→ The problem
Look through the records below for the line with "def penState (pen" and the line with "(R21, R240). -/", then return those lines and all lines between, exactly.

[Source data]
===

-- ==== Sys2Proof/Machine/Flags.lean ====
section
/-! DEFINITION. The one-bit facts the rules compute: the operating mode and its masks (60_exceptions R263, R270), the pen state
(30_encoding R96), the change test of READ (45_touch R240), the error codes and the result port (R251, R115), the output ports
(10_state R40). -/

namespace Sys2Proof.Machine

/-- The operating modes (R270). -/
inductive Mode where
  | uninitialized | ready | calibrating
  deriving DecidableEq, Repr

/-- `S.pointIndex <= 3`: the sequencer state `Active(pointIndex)` (R22, R210). Values 6 and 7 count as 5. -/
def State.active (s : State) : Bool := decide (s.pointIndex.toNat < Config.numPoints)

/-- The operating mode, a function of persistent state (R270). -/
def State.mode (s : State) : Mode :=
  if s.initialized = false then .uninitialized else if s.active then .calibrating else .ready

/-- Output port `busy` (R40): an operation is in progress. -/
def State.busy (s : State) : Bool := decide (s.seq ≠ .idle)

/-- Output port `cs_n` (R40): low when `S.cs = 1`. -/
def State.csN (s : State) : Bool := !s.cs

/-- DECODE is enabled (R231, R263), apart from the line's level, which DECODE itself polls. -/
def State.decodeEnabled (s : State) : Bool := !s.busy && s.initialized && !s.active

/-- The pen state of a pen byte; `none` is an invalid sample (R96). -/
def penState (pen : Byte) : Option Bool :=
  if pen &&& Config.penMask = 0x81 then some true
  else if pen &&& Config.penMask = 0x80 then some false
  else none

/-- "compared by value for de-duplication" (R21, R240). -/
def Coord.same (a b : Coord) : Bool := a.x == b.x && a.y == b.y && a.touched == b.touched

/-- The reply is an error (R147). -/
def Reply.isErr : Reply → Bool
  | .ok _ => false
  | .err _ => true

/-- The error code of R251. -/
def ProtocolError.code : ProtocolError → BitVec 3
  | .noHeader => 1
  | .invalidLength => 2
  | .invalidResponseOpcode => 3
  | .responseTooLarge => 4
  | .timeout => 5
  | .chipStatus _ => 6

/-- `Finish`'s `S.res <- r` (R147): CMD and WAITRESP report `Ok(payload)` with the tag that carries a payload (log 24). -/
def Result.ofReply : Reply → Result
  | .ok p => .payload p
  | .err e => .err e

/-- SETREG's result: "Ok[] becomes Ok" (R195). -/
def Result.ofSetreg : Reply → Result
  | .ok _ => .ok
  | .err e => .err e

/-- The tags of R115. -/
inductive Tag where
  | ok | payload | err | true | false | coord | noNew | notReady | point | none | more
  deriving DecidableEq, Repr

/-- `S.res.tag` (R115). -/
def Result.tag : Result → Tag
  | .ok => .ok
  | .payload _ => .payload
  | .err _ => .err
  | .bool b => if b then .true else .false
  | .coord _ => .coord
  | .noNew => .noNew
  | .notReady => .notReady
  | .point _ _ => .point
  | .none => .none
  | .more _ => .more

/-- `S.res.err` (R251). After INIT, CALSTART, CALPOINT and CALWAIT it is unspecified (R115): a free value. -/
def State.resErr (s : State) : BitVec 3 :=
  match s.res with
  | .err e => e.code
  | .ok | .payload _ | .coord _ | .noNew | .notReady => 0
  | .bool _ | .point _ _ | .none | .more _ => Config.freeErr s.env.draws

/-- `S.res.status`: the raw chip status of a `ChipStatus` error (R252); no rule gives it otherwise, so a free value. -/
def State.resStatus (s : State) : Byte :=
  match s.res with
  | .err (.chipStatus c) => c
  | _ => Config.freeStatus s.env.draws

/-- `S.res.len` (R115): the length of the payload; no rule gives it under another tag, so a free value there. -/
def State.resLen (s : State) : Byte :=
  match s.res with
  | .payload p => BitVec.ofNat 8 p.length
  | _ => Config.freeLen s.env.draws

end Sys2Proof.Machine
end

===

→ Solution
def penState (pen : Byte) : Option Bool :=
  if pen &&& Config.penMask = 0x81 then some true
  else if pen &&& Config.penMask = 0x80 then some false
  else none

/-- "compared by value for de-duplication" (R21, R240). -/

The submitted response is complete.